La visite de l'Etna par Guy de Maupassant en 1890
Ce texte remarquable de Guy de Maupassant,
tiré de "La vie errante", est illustré par de nombreuses
photos, au fur et à mesure de la découverte et de l'ascension
de l'Etna par cet écrivain-voyageur.
Celui-ci découvrit aussi le Vulcano,
où sa description est également
magnifique. Pour ceux qui désirent faire de la littérature
comparée ils peuvent également aller sur la page d'Alexandre
Dumas et de son ascension de l'Etna.
Partons avec Maupassant à
la conquête du sommet de l'Etna :
Un homme n’aurait à passer qu’un jour en Sicile
et demanderait : « Que faut-il y voir ? ». Je lui répondrais
sans hésiter : « Taormine. »…
... Celui de Taormine (le théâtre grec) est
si merveilleusement placé qu’il ne doit pas exister, par le monde
entier, un autre point comparable…

puis à droite , au-dessus de tout, dominant tout,
emplissant la moitié du ciel de sa masse, l’Etna
couvert de neige, et qui fume, là-bas….

Mais nous repartons vers Catane, d’où je veux gravir
le volcan. De temps en temps, entre deux monts, on l’aperçoit coiffé
d’un nuage immobile de vapeurs sorties du cratère. Partout autour
de nous, le sol est brun, d’une couleur de bronze. Le train court sur un
rivage de lave.
Le monstre est loin, pourtant, à trente-six ou
quarante km, peut-être.
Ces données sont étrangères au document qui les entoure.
-- ==== Sys2Proof/Word.lean ====
section
/-! DEFINITION. The word types of the AP96 and their plainest arithmetic (R1, R48, R190). -/

namespace Sys2Proof

/-- One byte of memory. -/
abbrev Byte := BitVec 8

/-- A scalar register, a granule of code, a system register (R1, R40). -/
abbrev Word := BitVec 64

/-- A vector register of 1 KiB, element 0 in the lowest bits (R190). -/
abbrev VReg := BitVec 8192

/-- A mask register of 1,024 bits (R190). -/
abbrev MReg := BitVec 1024

/-- An accumulator tile of 32 × 64 FP32 elements, element (i, j) at bit 32 × (64 i + j) (R238, R248). -/
abbrev AccTile := BitVec 65536

end Sys2Proof
end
On comprend alors combien il est énorme.
De sa gueule noire et démesurée, il a vomi, de temps en temps,
un flot brûlant de bitume qui, coulant sur ses pentes douces ou rapides,
comblant des vallées, ensevelissant des villages, noyant des hommes
comme un fleuve, est venu s’éteindre dans la mer en la refoulant
devant lui.
Ils ont fait des falaises, des montagnes, des ravins,
ces flots lents, pâteux et rouges, devenus sombres en se durcissant,
ils ont étendu, tout autour de l’immense volcan, un pays noir et
bizarre, crevassé, bosselé, tortueux, invraisemblable, dessine
par le hasard des éruptions
et la fantaisie effrayante des laves chaudes.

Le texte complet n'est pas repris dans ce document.